Las escuelas dependientes del Estado deben procurar construir un PFC que, por una parte, incluya a los diversos actores de las comunidades educativas y, por otra, de cumplimiento a los objetivos impulsados por la ley, mediante la creación y puesta en práctica de acciones colegiadas por los miembros de la institución. Además, la ley solicita que la escuela logre alcanzar congruencia entre su PFC, su Proyecto Educativo Institucional (PEI) y su Plan de Mejoramiento Educativo (PME), velando por ciertos rasgos identitarios y de contextualización ante la realidad propia, lo que puede ser considerado como un acercamiento a la innovación curricular.

El PFC ofrece la oportunidad de que sea creado y aplicado por la propia escuela, entregándole autonomía y libertad a la institución. Sin embargo, al mismo tiempo, el Estado endosa a las comunidades educativas la responsabilidad y el desafío de promover -con los medios que tengan disponibles- el desarrollo de habilidades cívicas y ciudadanas dentro de las escuelas, y vincularlas con los perfiles de formación de cada institución.

En el proceso de creación e implementación del PFC, es fundamental que el equipo de gestión y el resto de la comunidad educativa le otorguen la relevancia curricular que le corresponde. Este plan surge como una prescripción curricular simbiótica, construida en distintos niveles educativos, instruida por el Estado (macro) pero diseñada y aplicada por la escuela (meso); de esta manera se hace parte del currículum oficial al igual que los Programas de Estudio o las Bases Curriculares vigentes.

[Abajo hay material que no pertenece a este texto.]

/-- The payload of a well-formed request fits a frame, and reads back as the request. -/
def Statement (i : Instr) : Prop :=
  ∀ p tag c payload, i.wf = true → requestParts i = some (p, tag, c, payload) →
    payload.length ≤ Config.payloadMax ∧ parseRequest p tag c payload = some i

/-! ## Rows that are no request -/

theorem deviceReset (a b : BitVec 4) (lines : ResetLines) : Statement (.deviceReset a b lines) := by
  intro p' t' c' pl' _ h; cases h

theorem referenceEdge : Statement (.referenceEdge) := by
  intro p' t' c' pl' _ h; cases h

theorem referenceAbsent : Statement (.referenceAbsent) := by
  intro p' t' c' pl' _ h; cases h

theorem referenceLock : Statement (.referenceLock) := by
  intro p' t' c' pl' _ h; cases h

theorem horizonStart : Statement (.horizonStart) := by
  intro p' t' c' pl' _ h; cases h

theorem horizonRefChange : Statement (.horizonRefChange) := by
  intro p' t' c' pl' _ h; cases h

theorem selectionStart (p : PortId) : Statement (.selectionStart p) := by
  intro p' t' c' pl' _ h; cases h

theorem selectionEnd (p : PortId) (bits : List Bool) : Statement (.selectionEnd p bits) := by
  intro p' t' c' pl' _ h; cases h

theorem preparationEnd (p : PortId) : Statement (.preparationEnd p) := by
  intro p' t' c' pl' _ h; cases h

theorem inputLevelChange (i : InputId) (src : Source) (level : Level) (f : WithinTick) :
    Statement (.inputLevelChange i src level f) := by
  intro p' t' c' pl' _ h; cases h

theorem windowEndQualification (i : InputId) : Statement (.windowEndQualification i) := by
  intro p' t' c' pl' _ h; cases h

theorem deadTimeEnd (i : InputId) : Statement (.deadTimeEnd i) := by
  intro p' t' c' pl' _ h; cases h

theorem calibrationHit (i : InputId) (f : WithinTick) : Statement (.calibrationHit i f) := by
  intro p' t' c' pl' _ h; cases h

theorem stampOffer (i : InputId) : Statement (.stampOffer i) := by
  intro p' t' c' pl' _ h; cases h

theorem immediateArmInstant (n : SlotId) : Statement (.immediateArmInstant n) := by
  intro p' t' c' pl' _ h; cases h

theorem atTimeArming (n : SlotId) : Statement (.atTimeArming n) := by
  intro p' t' c' pl' _ h; cases h

theorem gateClose (n : SlotId) : Statement (.gateClose n) := by
  intro p' t' c' pl' _ h; cases h

theorem deadlineExpiry (n : SlotId) : Statement (.deadlineExpiry n) := by
  intro p' t' c' pl' _ h; cases h

theorem totalizeGateOpen (n : SlotId) : Statement (.totalizeGateOpen n) := by
  intro p' t' c' pl' _ h; cases h

theorem totalizeGateClose (n : SlotId) : Statement (.totalizeGateClose n) := by
  intro p' t' c' pl' _ h; cases h

theorem serviceCompletion : Statement (.serviceCompletion) := by
  intro p' t' c' pl' _ h; cases h

/-! ## Requests of fixed payloads -/

theorem null (p : PortId) (tag : Byte) : Statement (.null p tag) := by
  intro p' t' c' pl' _ h; cases h; exact ⟨by simp [Config.payloadMax], rfl⟩

theorem portReset (p : PortId) (tag : Byte) : Statement (.portReset p tag) := by
  intro p' t' c' pl' _ h; cases h; exact ⟨by simp [Config.payloadMax], rfl⟩

theorem readAttention (p : PortId) (tag : Byte) : Statement (.readAttention p tag) := by
  intro p' t' c' pl' _ h; cases h; exact ⟨by simp [Config.payloadMax], rfl⟩

theorem setAttention (p : PortId) (tag op flags : Byte) : Statement (.setAttention p tag op flags) := by
  intro p' t' c' pl' _ h; cases h; exact ⟨by simp [Config.payloadMax], rfl⟩

theorem readTime (p : PortId) (tag : Byte) : Statement (.readTime p tag) := by
  intro p' t' c' pl' _ h; cases h; exact ⟨by simp [Config.payloadMax], rfl⟩

theorem readInput (p : PortId) (tag i : Byte) : Statement (.readInput p tag i) := by
  intro p' t' c' pl' _ h; cases h; exact ⟨by simp [Config.payloadMax], rfl⟩

theorem calibrate (p : PortId) (tag i : Byte) : Statement (.calibrate p tag i) := by
  intro p' t' c' pl' _ h; cases h; exact ⟨by simp [Config.payloadMax], rfl⟩

theorem readPlan (p : PortId) (tag n : Byte) : Statement (.readPlan p tag n) := by
  intro p' t' c' pl' _ h; cases h; exact ⟨by simp [Config.payloadMax], rfl⟩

También es importante destacar un elemento clave para la creación e implementación del PFC: la formación profesional docente. Según Cárcamo (2008)[2], los programas de estudio de pedagogía no han abordado de manera transversal los valores cívicos y ciudadanos, ni mucho menos han instado a los estudiantes a desarrollar habilidades en esta área. Lo anterior ha sido reservado exclusivamente a las especializaciones disciplinarias del área humanista, en especial los programas de formación para profesores de HGyCS. En otras palabras, el currículum prescrito exige un abordaje holístico de la formación ciudadana, sin embargo, los programas universitarios de pedagogía no integran esta exigencia de manera transversal.

Debido a lo anterior, en la actualidad, la formación profesional en el ámbito de la formación cívica es considerada casi exclusiva del profesor de HGyCS, al que podrían delegarse con mayor exclusividad ciertos roles o trabajos en el Plan de Formación Ciudadana. Ello mermaría la intención original de construir y llevar a cabo el PFC entre todos los miembros de la comunidad educativa y de manera transversal.

 


[1] García, C. & Flores, L. (2011). Los desafíos de la formación ciudadana y la cohesión social frente a la des-subjetivación del sistema. Hacia una interpretación del fenómeno social desde la subjetividad. Estudios Pedagógicos, XXXVII (2), 329-344.

[2] Cárcamo, H. (2008). Ciudadanía y formación inicial docente: explorando las representaciones sociales de académicos y estudiantes. Revista De Pedagogía, 29 (85).